- _Directions_
Find the lines below that contain the string "constructSeq". Copy each one.

- _The data_
· · · ·

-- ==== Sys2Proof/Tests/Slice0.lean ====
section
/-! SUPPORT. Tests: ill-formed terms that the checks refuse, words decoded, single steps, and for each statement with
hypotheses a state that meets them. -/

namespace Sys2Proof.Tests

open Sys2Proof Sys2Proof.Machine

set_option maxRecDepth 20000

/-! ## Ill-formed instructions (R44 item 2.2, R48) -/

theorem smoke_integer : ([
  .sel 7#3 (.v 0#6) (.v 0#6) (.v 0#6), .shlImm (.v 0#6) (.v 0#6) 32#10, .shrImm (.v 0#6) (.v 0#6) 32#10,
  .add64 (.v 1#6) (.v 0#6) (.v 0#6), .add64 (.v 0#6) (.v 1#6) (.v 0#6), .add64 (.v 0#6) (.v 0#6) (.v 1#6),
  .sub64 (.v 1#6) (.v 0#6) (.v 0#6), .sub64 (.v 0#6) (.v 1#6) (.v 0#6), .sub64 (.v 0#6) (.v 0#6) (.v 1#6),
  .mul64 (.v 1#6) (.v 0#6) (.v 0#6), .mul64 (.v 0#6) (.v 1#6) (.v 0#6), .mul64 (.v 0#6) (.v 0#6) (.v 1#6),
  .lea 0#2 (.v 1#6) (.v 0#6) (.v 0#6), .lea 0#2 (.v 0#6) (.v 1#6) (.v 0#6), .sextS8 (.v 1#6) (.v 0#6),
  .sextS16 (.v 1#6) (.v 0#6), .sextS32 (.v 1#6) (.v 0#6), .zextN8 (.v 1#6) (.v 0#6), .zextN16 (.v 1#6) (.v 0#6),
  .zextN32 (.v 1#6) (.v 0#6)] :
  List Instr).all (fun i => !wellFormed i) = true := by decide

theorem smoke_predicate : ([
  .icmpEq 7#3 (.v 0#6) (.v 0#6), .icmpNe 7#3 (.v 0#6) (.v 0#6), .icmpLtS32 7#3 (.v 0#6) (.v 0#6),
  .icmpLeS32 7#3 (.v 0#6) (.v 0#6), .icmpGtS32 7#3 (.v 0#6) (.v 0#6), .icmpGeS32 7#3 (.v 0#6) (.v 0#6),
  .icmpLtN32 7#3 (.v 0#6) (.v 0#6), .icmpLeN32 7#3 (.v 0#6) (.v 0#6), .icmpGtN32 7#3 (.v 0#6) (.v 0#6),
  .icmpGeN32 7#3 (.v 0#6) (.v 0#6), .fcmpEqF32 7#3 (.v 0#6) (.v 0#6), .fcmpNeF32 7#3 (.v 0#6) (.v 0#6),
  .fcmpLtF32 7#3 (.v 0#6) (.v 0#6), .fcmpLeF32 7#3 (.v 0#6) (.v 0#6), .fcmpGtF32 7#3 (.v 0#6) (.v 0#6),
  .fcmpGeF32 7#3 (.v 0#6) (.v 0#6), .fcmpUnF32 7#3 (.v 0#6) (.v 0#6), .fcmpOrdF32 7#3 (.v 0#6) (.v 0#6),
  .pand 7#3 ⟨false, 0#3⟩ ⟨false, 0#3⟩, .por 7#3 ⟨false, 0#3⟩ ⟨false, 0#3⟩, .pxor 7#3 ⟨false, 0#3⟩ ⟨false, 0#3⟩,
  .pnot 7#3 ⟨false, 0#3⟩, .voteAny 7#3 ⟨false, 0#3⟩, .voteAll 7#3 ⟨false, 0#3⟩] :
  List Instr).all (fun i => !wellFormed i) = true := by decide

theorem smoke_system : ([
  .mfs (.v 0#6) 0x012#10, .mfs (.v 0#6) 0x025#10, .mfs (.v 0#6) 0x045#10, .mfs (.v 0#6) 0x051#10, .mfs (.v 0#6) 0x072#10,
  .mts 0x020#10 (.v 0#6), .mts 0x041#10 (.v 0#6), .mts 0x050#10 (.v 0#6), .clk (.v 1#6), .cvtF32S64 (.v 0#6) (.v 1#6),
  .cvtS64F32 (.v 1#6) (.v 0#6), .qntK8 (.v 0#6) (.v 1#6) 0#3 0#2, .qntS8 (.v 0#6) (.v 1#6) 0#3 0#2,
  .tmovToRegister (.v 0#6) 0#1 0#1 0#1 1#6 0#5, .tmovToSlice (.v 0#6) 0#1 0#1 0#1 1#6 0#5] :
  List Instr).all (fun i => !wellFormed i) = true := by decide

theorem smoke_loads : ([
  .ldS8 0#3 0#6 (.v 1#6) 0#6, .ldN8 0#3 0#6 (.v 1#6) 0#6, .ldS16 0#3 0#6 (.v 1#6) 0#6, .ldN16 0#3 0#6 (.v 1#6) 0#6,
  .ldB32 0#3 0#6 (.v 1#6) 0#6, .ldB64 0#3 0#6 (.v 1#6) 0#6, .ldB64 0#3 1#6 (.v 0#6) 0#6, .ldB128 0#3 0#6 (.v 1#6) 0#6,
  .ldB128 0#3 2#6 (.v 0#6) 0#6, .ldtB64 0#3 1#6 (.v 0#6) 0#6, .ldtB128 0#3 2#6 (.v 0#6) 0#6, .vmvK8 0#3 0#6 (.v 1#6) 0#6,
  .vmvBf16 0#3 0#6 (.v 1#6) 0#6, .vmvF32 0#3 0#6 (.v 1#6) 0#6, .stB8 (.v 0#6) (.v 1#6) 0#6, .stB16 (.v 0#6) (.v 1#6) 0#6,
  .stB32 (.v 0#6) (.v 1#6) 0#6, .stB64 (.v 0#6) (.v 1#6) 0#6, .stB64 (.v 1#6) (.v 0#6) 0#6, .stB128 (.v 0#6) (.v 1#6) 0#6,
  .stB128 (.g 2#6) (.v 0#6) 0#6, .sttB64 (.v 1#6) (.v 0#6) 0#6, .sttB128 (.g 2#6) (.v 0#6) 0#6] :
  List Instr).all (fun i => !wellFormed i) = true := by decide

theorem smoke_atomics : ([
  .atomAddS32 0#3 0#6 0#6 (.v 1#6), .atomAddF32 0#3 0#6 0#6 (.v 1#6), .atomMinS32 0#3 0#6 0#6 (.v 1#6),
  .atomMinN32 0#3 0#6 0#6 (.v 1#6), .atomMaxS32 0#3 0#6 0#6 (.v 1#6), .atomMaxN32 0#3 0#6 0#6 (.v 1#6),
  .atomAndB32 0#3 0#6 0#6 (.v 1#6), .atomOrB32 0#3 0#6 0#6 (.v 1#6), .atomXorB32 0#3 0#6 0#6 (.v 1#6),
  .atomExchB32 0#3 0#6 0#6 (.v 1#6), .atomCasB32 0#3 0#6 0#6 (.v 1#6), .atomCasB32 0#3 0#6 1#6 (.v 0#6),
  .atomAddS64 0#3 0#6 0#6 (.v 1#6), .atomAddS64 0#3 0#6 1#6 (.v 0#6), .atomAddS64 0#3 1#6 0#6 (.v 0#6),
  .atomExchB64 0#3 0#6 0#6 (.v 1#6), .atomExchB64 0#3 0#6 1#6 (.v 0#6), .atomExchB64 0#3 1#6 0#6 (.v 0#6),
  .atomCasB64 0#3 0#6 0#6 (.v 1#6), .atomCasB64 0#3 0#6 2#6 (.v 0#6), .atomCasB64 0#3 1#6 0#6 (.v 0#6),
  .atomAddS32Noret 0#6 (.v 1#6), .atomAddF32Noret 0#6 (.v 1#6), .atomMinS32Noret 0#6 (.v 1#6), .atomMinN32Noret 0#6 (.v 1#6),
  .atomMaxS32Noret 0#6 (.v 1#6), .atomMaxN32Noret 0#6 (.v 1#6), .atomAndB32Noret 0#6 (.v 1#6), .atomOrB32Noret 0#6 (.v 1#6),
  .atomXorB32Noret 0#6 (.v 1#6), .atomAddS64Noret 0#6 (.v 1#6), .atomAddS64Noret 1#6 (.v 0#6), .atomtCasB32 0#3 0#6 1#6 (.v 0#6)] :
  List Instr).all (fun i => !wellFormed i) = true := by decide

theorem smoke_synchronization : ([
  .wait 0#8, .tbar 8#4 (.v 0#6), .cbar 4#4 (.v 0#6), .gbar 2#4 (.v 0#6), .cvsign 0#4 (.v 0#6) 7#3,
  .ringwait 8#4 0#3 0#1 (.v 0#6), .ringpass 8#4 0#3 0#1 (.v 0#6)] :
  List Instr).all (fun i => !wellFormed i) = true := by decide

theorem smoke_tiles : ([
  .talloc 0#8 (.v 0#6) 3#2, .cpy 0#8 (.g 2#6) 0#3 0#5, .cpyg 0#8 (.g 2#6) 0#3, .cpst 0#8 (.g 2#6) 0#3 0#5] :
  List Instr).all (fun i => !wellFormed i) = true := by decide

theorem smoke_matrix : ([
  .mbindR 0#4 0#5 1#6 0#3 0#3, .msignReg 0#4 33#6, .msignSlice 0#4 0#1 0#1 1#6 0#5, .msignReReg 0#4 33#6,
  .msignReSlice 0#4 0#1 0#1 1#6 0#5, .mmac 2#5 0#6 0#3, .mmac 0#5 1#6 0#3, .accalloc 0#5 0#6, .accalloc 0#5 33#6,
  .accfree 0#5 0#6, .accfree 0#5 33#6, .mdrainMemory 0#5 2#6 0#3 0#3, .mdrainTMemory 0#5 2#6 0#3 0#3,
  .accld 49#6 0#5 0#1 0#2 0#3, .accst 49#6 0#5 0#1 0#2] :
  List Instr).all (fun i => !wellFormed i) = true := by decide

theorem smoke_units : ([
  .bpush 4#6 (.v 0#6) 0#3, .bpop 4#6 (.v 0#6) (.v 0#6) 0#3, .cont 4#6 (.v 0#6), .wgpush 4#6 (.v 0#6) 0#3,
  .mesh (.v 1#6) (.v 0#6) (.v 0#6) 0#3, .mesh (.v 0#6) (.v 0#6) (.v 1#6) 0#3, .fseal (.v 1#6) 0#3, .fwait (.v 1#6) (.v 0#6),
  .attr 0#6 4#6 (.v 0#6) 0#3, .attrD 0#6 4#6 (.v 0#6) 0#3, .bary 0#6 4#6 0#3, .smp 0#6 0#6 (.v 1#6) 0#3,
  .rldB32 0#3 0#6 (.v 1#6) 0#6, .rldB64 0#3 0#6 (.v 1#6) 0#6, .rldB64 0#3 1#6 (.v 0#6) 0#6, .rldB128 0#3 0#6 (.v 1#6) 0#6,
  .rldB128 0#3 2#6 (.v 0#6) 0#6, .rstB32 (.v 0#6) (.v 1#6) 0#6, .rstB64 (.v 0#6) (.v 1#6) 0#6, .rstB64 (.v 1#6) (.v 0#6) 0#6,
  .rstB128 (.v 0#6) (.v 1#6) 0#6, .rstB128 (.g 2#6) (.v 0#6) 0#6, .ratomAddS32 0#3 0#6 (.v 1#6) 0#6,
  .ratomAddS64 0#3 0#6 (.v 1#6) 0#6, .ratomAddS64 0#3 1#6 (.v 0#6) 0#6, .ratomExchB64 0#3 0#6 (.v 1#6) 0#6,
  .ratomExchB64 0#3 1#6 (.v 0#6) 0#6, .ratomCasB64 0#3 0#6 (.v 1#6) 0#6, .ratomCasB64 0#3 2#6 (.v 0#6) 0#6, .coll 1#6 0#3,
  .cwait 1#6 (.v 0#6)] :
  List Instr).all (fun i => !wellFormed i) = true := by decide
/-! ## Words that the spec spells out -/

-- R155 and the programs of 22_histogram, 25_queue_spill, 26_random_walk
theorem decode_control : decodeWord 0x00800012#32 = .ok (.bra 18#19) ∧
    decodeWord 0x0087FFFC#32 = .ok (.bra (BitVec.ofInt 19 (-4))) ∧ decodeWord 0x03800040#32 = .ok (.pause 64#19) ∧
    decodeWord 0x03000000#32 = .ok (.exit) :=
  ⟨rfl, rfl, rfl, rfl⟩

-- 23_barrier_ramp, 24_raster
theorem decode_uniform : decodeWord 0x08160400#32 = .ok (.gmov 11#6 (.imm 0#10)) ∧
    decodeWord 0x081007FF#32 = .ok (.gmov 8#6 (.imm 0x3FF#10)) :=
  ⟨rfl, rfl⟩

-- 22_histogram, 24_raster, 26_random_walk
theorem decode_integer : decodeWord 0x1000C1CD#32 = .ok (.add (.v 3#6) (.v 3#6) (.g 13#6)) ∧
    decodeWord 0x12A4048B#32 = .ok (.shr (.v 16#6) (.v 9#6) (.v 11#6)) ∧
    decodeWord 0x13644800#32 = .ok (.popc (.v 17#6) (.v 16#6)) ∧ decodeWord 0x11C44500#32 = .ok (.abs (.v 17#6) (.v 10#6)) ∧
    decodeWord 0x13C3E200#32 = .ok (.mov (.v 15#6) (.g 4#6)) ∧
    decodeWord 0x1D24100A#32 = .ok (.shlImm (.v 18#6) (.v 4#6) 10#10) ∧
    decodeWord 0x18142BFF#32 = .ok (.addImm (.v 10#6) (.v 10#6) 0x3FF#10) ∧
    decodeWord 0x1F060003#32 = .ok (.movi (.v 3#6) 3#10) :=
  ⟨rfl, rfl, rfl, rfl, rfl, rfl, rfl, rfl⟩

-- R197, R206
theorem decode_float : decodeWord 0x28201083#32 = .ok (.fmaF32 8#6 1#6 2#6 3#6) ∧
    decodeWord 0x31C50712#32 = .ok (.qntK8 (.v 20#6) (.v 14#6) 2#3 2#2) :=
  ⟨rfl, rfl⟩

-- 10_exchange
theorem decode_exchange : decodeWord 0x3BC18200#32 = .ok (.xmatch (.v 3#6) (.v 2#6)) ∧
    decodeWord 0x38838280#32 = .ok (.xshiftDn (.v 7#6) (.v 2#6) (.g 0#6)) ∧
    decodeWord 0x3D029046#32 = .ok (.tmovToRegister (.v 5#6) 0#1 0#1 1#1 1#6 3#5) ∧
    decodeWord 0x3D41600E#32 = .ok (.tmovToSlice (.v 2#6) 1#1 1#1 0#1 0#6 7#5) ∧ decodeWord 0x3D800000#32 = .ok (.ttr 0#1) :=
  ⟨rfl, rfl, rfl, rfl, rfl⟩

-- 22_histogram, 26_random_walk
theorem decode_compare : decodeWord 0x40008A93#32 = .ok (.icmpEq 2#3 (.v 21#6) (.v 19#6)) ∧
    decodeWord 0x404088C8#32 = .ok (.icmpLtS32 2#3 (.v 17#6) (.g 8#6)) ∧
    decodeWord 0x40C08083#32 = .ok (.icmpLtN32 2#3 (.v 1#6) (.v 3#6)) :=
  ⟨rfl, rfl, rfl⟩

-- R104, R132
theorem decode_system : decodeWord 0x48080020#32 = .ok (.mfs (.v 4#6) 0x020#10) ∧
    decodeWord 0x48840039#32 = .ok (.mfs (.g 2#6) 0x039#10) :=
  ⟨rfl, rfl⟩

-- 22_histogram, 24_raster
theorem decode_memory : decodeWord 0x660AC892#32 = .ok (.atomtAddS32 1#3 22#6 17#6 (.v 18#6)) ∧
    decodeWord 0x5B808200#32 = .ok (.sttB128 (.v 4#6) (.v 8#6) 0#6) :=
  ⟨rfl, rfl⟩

· · · ·

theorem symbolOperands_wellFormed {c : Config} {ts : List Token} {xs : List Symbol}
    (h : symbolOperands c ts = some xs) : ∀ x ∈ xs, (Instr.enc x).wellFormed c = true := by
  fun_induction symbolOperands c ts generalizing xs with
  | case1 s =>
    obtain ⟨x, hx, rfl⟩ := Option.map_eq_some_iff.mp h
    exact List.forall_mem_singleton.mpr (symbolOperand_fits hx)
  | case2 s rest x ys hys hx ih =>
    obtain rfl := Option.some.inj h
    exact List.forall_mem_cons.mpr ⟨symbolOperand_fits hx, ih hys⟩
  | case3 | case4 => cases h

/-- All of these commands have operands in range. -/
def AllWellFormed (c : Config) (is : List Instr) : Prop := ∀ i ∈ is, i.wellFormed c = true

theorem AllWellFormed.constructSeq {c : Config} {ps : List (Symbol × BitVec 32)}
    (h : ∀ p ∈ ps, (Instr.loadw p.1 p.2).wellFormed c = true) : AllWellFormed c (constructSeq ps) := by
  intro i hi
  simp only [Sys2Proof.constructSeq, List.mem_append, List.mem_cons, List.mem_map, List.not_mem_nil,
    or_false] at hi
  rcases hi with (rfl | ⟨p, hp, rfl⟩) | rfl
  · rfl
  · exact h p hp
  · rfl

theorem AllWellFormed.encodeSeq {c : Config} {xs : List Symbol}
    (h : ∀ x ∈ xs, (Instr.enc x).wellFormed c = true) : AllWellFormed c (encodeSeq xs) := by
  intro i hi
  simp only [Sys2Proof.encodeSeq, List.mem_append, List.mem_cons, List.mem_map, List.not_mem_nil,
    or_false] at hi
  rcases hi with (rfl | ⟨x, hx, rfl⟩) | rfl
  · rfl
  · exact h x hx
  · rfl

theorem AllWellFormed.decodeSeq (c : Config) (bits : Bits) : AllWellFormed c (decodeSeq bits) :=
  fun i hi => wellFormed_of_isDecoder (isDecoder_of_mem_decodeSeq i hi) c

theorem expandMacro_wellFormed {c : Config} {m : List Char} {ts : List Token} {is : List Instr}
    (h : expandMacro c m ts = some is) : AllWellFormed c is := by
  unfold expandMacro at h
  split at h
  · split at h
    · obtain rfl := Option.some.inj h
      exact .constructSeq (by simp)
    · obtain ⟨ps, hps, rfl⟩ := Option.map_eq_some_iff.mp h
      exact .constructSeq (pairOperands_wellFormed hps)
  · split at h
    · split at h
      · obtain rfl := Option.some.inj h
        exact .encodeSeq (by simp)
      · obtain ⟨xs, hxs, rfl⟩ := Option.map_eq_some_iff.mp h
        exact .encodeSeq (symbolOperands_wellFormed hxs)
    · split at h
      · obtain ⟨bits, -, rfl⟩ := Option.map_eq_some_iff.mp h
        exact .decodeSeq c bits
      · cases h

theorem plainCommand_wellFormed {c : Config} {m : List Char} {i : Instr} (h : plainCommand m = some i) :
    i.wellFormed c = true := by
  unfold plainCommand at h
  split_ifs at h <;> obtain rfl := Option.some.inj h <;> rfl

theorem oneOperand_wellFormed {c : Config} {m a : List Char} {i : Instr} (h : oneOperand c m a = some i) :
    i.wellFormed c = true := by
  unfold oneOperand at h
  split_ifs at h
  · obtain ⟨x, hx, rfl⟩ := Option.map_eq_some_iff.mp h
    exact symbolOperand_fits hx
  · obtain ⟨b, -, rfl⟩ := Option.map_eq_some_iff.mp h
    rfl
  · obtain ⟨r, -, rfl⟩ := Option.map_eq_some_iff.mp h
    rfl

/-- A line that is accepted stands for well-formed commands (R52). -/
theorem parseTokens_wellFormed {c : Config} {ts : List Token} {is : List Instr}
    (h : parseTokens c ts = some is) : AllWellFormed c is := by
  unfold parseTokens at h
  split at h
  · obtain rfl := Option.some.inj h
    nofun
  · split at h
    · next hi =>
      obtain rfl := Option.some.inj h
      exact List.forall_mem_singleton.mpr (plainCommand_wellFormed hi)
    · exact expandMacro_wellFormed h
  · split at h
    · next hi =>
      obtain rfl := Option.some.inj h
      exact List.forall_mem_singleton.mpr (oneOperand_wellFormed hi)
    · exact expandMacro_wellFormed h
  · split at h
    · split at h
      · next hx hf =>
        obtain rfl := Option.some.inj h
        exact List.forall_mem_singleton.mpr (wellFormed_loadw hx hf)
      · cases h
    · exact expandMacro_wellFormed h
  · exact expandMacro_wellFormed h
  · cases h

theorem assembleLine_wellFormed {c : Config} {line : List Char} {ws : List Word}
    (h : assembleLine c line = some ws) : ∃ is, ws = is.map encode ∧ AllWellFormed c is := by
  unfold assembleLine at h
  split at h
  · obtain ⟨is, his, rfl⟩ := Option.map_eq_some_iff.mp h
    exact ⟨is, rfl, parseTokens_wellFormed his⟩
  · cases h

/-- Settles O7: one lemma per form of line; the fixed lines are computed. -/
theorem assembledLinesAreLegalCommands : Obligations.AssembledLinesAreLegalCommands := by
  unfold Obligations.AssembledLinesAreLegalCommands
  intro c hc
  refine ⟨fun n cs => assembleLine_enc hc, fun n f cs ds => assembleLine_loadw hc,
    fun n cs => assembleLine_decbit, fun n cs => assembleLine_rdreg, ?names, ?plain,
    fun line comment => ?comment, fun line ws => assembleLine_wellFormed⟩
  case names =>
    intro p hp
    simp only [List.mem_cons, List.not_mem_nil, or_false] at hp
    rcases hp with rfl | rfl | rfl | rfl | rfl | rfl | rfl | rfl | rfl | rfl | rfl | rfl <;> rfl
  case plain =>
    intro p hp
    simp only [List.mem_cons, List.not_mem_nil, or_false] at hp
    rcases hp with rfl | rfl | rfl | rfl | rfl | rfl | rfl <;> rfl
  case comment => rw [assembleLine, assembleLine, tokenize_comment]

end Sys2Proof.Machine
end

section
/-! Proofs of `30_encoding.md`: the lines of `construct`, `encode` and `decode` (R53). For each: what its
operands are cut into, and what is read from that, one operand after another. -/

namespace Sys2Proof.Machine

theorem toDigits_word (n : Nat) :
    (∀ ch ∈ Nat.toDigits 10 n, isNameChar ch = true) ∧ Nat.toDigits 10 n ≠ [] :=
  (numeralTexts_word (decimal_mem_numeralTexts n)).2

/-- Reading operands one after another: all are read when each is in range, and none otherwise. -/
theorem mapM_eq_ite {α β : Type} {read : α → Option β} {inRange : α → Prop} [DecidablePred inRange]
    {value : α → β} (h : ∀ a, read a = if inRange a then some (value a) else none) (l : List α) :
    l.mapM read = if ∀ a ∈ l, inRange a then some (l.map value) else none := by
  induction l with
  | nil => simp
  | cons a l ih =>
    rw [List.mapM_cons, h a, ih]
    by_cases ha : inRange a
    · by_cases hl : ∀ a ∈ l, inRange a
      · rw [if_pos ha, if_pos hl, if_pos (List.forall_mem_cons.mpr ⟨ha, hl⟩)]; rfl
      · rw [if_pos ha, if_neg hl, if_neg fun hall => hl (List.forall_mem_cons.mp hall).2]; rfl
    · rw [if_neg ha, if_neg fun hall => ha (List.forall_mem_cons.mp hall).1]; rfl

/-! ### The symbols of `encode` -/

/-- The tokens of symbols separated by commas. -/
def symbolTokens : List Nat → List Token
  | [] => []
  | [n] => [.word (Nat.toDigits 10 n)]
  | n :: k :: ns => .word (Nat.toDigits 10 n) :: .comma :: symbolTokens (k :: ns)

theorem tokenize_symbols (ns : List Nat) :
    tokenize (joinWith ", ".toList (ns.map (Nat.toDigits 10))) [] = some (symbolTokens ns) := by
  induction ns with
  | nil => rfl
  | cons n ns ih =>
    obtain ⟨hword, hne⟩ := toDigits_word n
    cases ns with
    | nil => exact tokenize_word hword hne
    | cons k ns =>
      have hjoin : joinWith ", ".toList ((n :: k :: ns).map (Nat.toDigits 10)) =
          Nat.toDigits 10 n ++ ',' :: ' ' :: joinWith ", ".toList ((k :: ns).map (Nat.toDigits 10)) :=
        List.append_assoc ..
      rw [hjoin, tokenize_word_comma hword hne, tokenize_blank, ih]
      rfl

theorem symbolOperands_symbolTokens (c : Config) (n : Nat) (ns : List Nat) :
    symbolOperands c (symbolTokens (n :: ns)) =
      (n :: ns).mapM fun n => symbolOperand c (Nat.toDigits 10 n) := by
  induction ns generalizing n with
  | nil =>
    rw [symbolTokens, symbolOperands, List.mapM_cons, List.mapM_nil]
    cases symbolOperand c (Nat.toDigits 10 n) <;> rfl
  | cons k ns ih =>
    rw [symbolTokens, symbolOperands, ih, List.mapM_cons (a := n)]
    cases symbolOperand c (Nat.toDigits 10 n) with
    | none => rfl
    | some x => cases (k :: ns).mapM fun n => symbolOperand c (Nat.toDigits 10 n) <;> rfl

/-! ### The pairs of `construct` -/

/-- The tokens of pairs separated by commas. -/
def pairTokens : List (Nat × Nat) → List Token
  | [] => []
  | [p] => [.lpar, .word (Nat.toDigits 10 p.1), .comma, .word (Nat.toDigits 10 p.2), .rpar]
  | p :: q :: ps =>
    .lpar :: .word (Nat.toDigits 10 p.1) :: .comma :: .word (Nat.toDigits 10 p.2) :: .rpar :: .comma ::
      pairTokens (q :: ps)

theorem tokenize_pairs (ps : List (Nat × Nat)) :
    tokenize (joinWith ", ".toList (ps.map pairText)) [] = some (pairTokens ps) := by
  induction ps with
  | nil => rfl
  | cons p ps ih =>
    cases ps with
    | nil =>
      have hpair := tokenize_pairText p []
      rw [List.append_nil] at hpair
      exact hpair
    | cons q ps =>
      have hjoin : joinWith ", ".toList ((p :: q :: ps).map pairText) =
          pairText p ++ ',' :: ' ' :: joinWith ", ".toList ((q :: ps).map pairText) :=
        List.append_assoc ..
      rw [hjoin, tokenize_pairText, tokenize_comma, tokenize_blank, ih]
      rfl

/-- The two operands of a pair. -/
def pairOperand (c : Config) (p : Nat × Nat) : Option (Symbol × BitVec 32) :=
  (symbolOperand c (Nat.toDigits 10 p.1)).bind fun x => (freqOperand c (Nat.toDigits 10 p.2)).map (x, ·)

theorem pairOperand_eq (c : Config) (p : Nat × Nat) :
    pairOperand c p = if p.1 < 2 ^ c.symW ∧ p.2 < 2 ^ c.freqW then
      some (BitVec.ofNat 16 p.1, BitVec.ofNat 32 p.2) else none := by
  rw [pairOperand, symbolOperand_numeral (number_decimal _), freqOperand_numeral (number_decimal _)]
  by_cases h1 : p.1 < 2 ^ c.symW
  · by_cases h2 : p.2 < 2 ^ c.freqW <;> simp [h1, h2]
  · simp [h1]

· · · ·

- _Response area_
theorem AllWellFormed.constructSeq {c : Config} {ps : List (Symbol × BitVec 32)}
    (h : ∀ p ∈ ps, (Instr.loadw p.1 p.2).wellFormed c = true) : AllWellFormed c (constructSeq ps) := by
  simp only [Sys2Proof.constructSeq, List.mem_append, List.mem_cons, List.mem_map, List.not_mem_nil,
      exact .constructSeq (by simp)
      exact .constructSeq (pairOperands_wellFormed hps)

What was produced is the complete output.